=== Begin Enclosure ===

-- ==== Sys2Proof/Machine/Engine.lean ====
section
/-! DEFINITION. The instructions of the program engines (spec/12), but for the axis-bus accesses: the words of
R202, execution within a run and its budgets (R205–R207), events (R208–R210), commands (R212) and reports (R213).
An engine command executes the word at the engine's program counter: a command whose word is not that one leaves
the state as it is. -/

namespace Sys2Proof.Machine

/-! ## Instruction words (R202, R203) -/

def wR (op : Nat) (d a b : Fin 16) (low : Nat) : Word :=
  BitVec.ofNat 32 (op * 2 ^ 26 + d.1 * 2 ^ 22 + a.1 * 2 ^ 18 + b.1 * 2 ^ 14 + low)

def wI (op : Nat) (d a : Fin 16) (imm : BitVec 18) : Word :=
  BitVec.ofNat 32 (op * 2 ^ 26 + d.1 * 2 ^ 22 + a.1 * 2 ^ 18 + imm.toNat)

/-- Opcodes that R203 defines for an engine kind. -/
def opFor (kind op : Nat) : Bool :=
  op ≤ 0x0D || (0x10 ≤ op && op ≤ 0x19) || (0x20 ≤ op && op ≤ 0x28) || op == 0x2C || op == 0x2E || op == 0x31 ||
  op == 0x33 || op == 0x35 || op == 0x3F ||
  (kind != 2 && (op == 0x2D || op == 0x2F || op == 0x30 || op == 0x32 || op == 0x34 || op == 0x36 || op == 0x37)) ||
  (kind == 2 && op == 0x38)

/-- The opcode and the operand fields of a word (R202). -/
def wOp (w : Word) : Nat := w.toNat / 2 ^ 26
def wD (w : Word) : Nat := w.toNat / 2 ^ 22 % 16
def wA (w : Word) : Nat := w.toNat / 2 ^ 18 % 16
def wImm (w : Word) : Nat := w.toNat % 2 ^ 18

/-- A word without the fields that its instruction does not use (R202, R203). -/
def canonWord (w : Word) : Word :=
  let op := wOp w
  if op = 0x00 ∨ op = 0x28 ∨ op = 0x31 ∨ op = 0x3F then w &&& 0xFC000000
  else if op ≤ 0x0D then w &&& 0xFFFFC000
  else if op = 0x17 then w &&& 0xFFC3FFFF
  else if op = 0x26 ∨ op = 0x27 then w &&& 0xFC03FFFF
  else w

/-! ## Execution within a run -/

/-- What an instruction does: the machine goes on, or the engine stops with a cause and the instruction has no
effect (R204). -/
inductive EngDo where
  | ok (s : State)
  | stop (cause : Nat)

/-- The word at the program counter of the active image. -/
def State.engWord (s : State) (e : Fin 46) : Option Word :=
  ((s.eng e).img[s.imgIdx e]).words[s.fld (ENG_PC e) ENG_PC_PC]?

/-- The instruction and cycle limits of a run (R205, R206). -/
def engLimits (e : Fin 46) : Nat × Nat := if engKind e = 2 then (512, 640) else (2000, 2500)

/-- A run of the engine is in progress and within its budget. An instruction begun within it is executed whole, even where its cost
passes the budget: R21 and R205 do not say whether it is done or deferred (DESIGN CHOICE, log). -/
def State.engCanRun (s : State) (e : Fin 46) : Bool :=
  (s.eng e).running && decide ((s.eng e).count < (engLimits e).1) && decide ((s.eng e).cycles < (engLimits e).2)

/-- A stop within a run: a filter's candidate is decided as ACCEPT (R206). -/
def stopInRun (e : Fin 46) (cause : Nat) (s : State) : State :=
  let s := stopEngine e cause s
  if engKind e = 2 then filterVerdict e 0 s else s

/-- The engine executes the word at its program counter, if it is `w`, at a cost in cycles: the program counter moves
to the next word, then the instruction acts; execution running on outside the words stops the engine with cause PC
(R204, R205). -/
def engExec (e : Fin 46) (w : Word) (cyc : Nat) (act : State → EngDo) (s : State) : State :=
  if s.engCanRun e && (s.engWord e).map canonWord == some w then
    let s1 := s.modEng e fun x => { x with count := x.count + 1, cycles := x.cycles + cyc }
    if !opFor (engKind e) (wOp w) then stopInRun e 2 s
    else
      match act (s1.setFld (ENG_PC e) ENG_PC_PC (s.fld (ENG_PC e) ENG_PC_PC + 1)) with
      | .stop c => stopInRun e c s
      | .ok s2 =>
        if (s2.eng e).running && decide (((s2.eng e).img[s2.imgIdx e]).words.length ≤ s2.fld (ENG_PC e) ENG_PC_PC) then
          stopInRun e 3 s2
        else s2
  else s

/-- A register of an engine. -/
def State.kreg (s : State) (e : Fin 46) (i : Fin 16) : Word := (s.eng e).k[i]

/-- A register of an engine written. -/
def State.setK (s : State) (e : Fin 46) (i : Fin 16) (v : Word) : State :=
  s.modEng e fun x => { x with k := x.k.set i.1 v }

/-- Register k(i + n). -/
def kAfter (i : Fin 16) (n : Nat) : Fin 16 := Fin.ofNat 16 (i.1 + n)

/-- An instruction that writes one register with a value of the registers before it. -/
def engAlu (e : Fin 46) (w : Word) (cyc : Nat) (d : Fin 16) (v : State → Word) (s : State) : State :=
  engExec e w cyc (fun s => .ok (s.setK e d (v s))) s

/-- A sign-extended immediate (R202). -/
def immS (imm : BitVec 18) : Word := imm.signExtend 32

/-- A zero-extended immediate (R202). -/
def immZ (imm : BitVec 18) : Word := imm.zeroExtend 32

/-- Division truncated towards zero: by 0 the quotient is 0, and 0x8000_0000 by −1 gives 0x8000_0000 (R203). -/
def engDiv (a b : Word) : Word :=
  if b = 0 then 0
  else if a = 0x80000000 ∧ b = 0xFFFFFFFF then 0x80000000
  else BitVec.ofInt 32 (Int.tdiv a.toInt b.toInt)

/-- The remainder a − b × (a / b) (R203). -/
def engRem (a b : Word) : Word := a - b * engDiv a b

/-! ## Arithmetic and logic -/

/-- NOP (R203). -/
def execEngNop (e : Fin 46) (s : State) : Host.Outcome State Fault Refusal :=
  .next (engExec e (wR 0x00 0 0 0 0) 1 .ok s)

/-- ADD (R203). -/
def execAdd (e : Fin 46) (d a b : Fin 16) (s : State) : Host.Outcome State Fault Refusal :=
  .next (engAlu e (wR 0x01 d a b 0) 1 d (fun s => s.kreg e a + s.kreg e b) s)

/-- SUB (R203). -/
def execSub (e : Fin 46) (d a b : Fin 16) (s : State) : Host.Outcome State Fault Refusal :=
  .next (engAlu e (wR 0x02 d a b 0) 1 d (fun s => s.kreg e a - s.kreg e b) s)

/-- AND (R203). -/
def execAnd (e : Fin 46) (d a b : Fin 16) (s : State) : Host.Outcome State Fault Refusal :=
  .next (engAlu e (wR 0x03 d a b 0) 1 d (fun s => s.kreg e a &&& s.kreg e b) s)

/-- OR (R203). -/
def execOr (e : Fin 46) (d a b : Fin 16) (s : State) : Host.Outcome State Fault Refusal :=
  .next (engAlu e (wR 0x04 d a b 0) 1 d (fun s => s.kreg e a ||| s.kreg e b) s)

/-- XOR (R203). -/
def execXor (e : Fin 46) (d a b : Fin 16) (s : State) : Host.Outcome State Fault Refusal :=
  .next (engAlu e (wR 0x05 d a b 0) 1 d (fun s => s.kreg e a ^^^ s.kreg e b) s)

/-- SHL by kb[4:0] (R203). -/
def execShl (e : Fin 46) (d a b : Fin 16) (s : State) : Host.Outcome State Fault Refusal :=
  .next (engAlu e (wR 0x06 d a b 0) 1 d (fun s => s.kreg e a <<< ((s.kreg e b).toNat % 32)) s)

/-- SHR by kb[4:0], logical (R203). -/
def execShr (e : Fin 46) (d a b : Fin 16) (s : State) : Host.Outcome State Fault Refusal :=
  .next (engAlu e (wR 0x07 d a b 0) 1 d (fun s => s.kreg e a >>> ((s.kreg e b).toNat % 32)) s)

/-- SAR by kb[4:0], arithmetic (R203). -/
def execSar (e : Fin 46) (d a b : Fin 16) (s : State) : Host.Outcome State Fault Refusal :=
  .next (engAlu e (wR 0x08 d a b 0) 1 d (fun s => (s.kreg e a).sshiftRight ((s.kreg e b).toNat % 32)) s)

/-- MUL: the low 32 bits of the product (R203). -/
def execMul (e : Fin 46) (d a b : Fin 16) (s : State) : Host.Outcome State Fault Refusal :=
  .next (engAlu e (wR 0x09 d a b 0) 2 d (fun s => s.kreg e a * s.kreg e b) s)

/-- MULH: the high 32 bits of the signed product (R203). -/
def execMulh (e : Fin 46) (d a b : Fin 16) (s : State) : Host.Outcome State Fault Refusal :=
  .next (engAlu e (wR 0x0A d a b 0) 2 d
    (fun s => BitVec.ofInt 32 ((s.kreg e a).toInt * (s.kreg e b).toInt / 4294967296)) s)

/-- DIV (R203). -/
def execDiv (e : Fin 46) (d a b : Fin 16) (s : State) : Host.Outcome State Fault Refusal :=
  .next (engAlu e (wR 0x0B d a b 0) 18 d (fun s => engDiv (s.kreg e a) (s.kreg e b)) s)

/-- REM (R203). -/
def execRem (e : Fin 46) (d a b : Fin 16) (s : State) : Host.Outcome State Fault Refusal :=
  .next (engAlu e (wR 0x0C d a b 0) 18 d (fun s => engRem (s.kreg e a) (s.kreg e b)) s)

/-- SLTU (R203). -/
def execSltu (e : Fin 46) (d a b : Fin 16) (s : State) : Host.Outcome State Fault Refusal :=
  .next (engAlu e (wR 0x0D d a b 0) 1 d
    (fun s => if (s.kreg e a).toNat < (s.kreg e b).toNat then 1 else 0) s)

/-- ADDI (R203). -/
def execAddi (e : Fin 46) (d a : Fin 16) (imm : BitVec 18) (s : State) : Host.Outcome State Fault Refusal :=
  .next (engAlu e (wI 0x10 d a imm) 1 d (fun s => s.kreg e a + immS imm) s)

/-- ANDI (R203). -/
def execAndi (e : Fin 46) (d a : Fin 16) (imm : BitVec 18) (s : State) : Host.Outcome State Fault Refusal :=
  .next (engAlu e (wI 0x11 d a imm) 1 d (fun s => s.kreg e a &&& immZ imm) s)

/-- ORI (R203). -/
def execOri (e : Fin 46) (d a : Fin 16) (imm : BitVec 18) (s : State) : Host.Outcome State Fault Refusal :=
  .next (engAlu e (wI 0x12 d a imm) 1 d (fun s => s.kreg e a ||| immZ imm) s)

/-- XORI (R203). -/
def execXori (e : Fin 46) (d a : Fin 16) (imm : BitVec 18) (s : State) : Host.Outcome State Fault Refusal :=
  .next (engAlu e (wI 0x13 d a imm) 1 d (fun s => s.kreg e a ^^^ immZ imm) s)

=== End Enclosure ===

Task brief: The expected output is the exact run of lines from the start of the entries through the line with "else if op = 0x17 then w &&& 0xFFC3FFFF", inclusive.

Exercise answer:
-- ==== Sys2Proof/Machine/Engine.lean ====
section
/-! DEFINITION. The instructions of the program engines (spec/12), but for the axis-bus accesses: the words of
R202, execution within a run and its budgets (R205–R207), events (R208–R210), commands (R212) and reports (R213).
An engine command executes the word at the engine's program counter: a command whose word is not that one leaves
the state as it is. -/

namespace Sys2Proof.Machine

/-! ## Instruction words (R202, R203) -/

def wR (op : Nat) (d a b : Fin 16) (low : Nat) : Word :=
  BitVec.ofNat 32 (op * 2 ^ 26 + d.1 * 2 ^ 22 + a.1 * 2 ^ 18 + b.1 * 2 ^ 14 + low)

def wI (op : Nat) (d a : Fin 16) (imm : BitVec 18) : Word :=
  BitVec.ofNat 32 (op * 2 ^ 26 + d.1 * 2 ^ 22 + a.1 * 2 ^ 18 + imm.toNat)

/-- Opcodes that R203 defines for an engine kind. -/
def opFor (kind op : Nat) : Bool :=
  op ≤ 0x0D || (0x10 ≤ op && op ≤ 0x19) || (0x20 ≤ op && op ≤ 0x28) || op == 0x2C || op == 0x2E || op == 0x31 ||
  op == 0x33 || op == 0x35 || op == 0x3F ||
  (kind != 2 && (op == 0x2D || op == 0x2F || op == 0x30 || op == 0x32 || op == 0x34 || op == 0x36 || op == 0x37)) ||
  (kind == 2 && op == 0x38)

/-- The opcode and the operand fields of a word (R202). -/
def wOp (w : Word) : Nat := w.toNat / 2 ^ 26
def wD (w : Word) : Nat := w.toNat / 2 ^ 22 % 16
def wA (w : Word) : Nat := w.toNat / 2 ^ 18 % 16
def wImm (w : Word) : Nat := w.toNat % 2 ^ 18

/-- A word without the fields that its instruction does not use (R202, R203). -/
def canonWord (w : Word) : Word :=
  let op := wOp w
  if op = 0x00 ∨ op = 0x28 ∨ op = 0x31 ∨ op = 0x3F then w &&& 0xFC000000
  else if op ≤ 0x0D then w &&& 0xFFFFC000
  else if op = 0x17 then w &&& 0xFFC3FFFF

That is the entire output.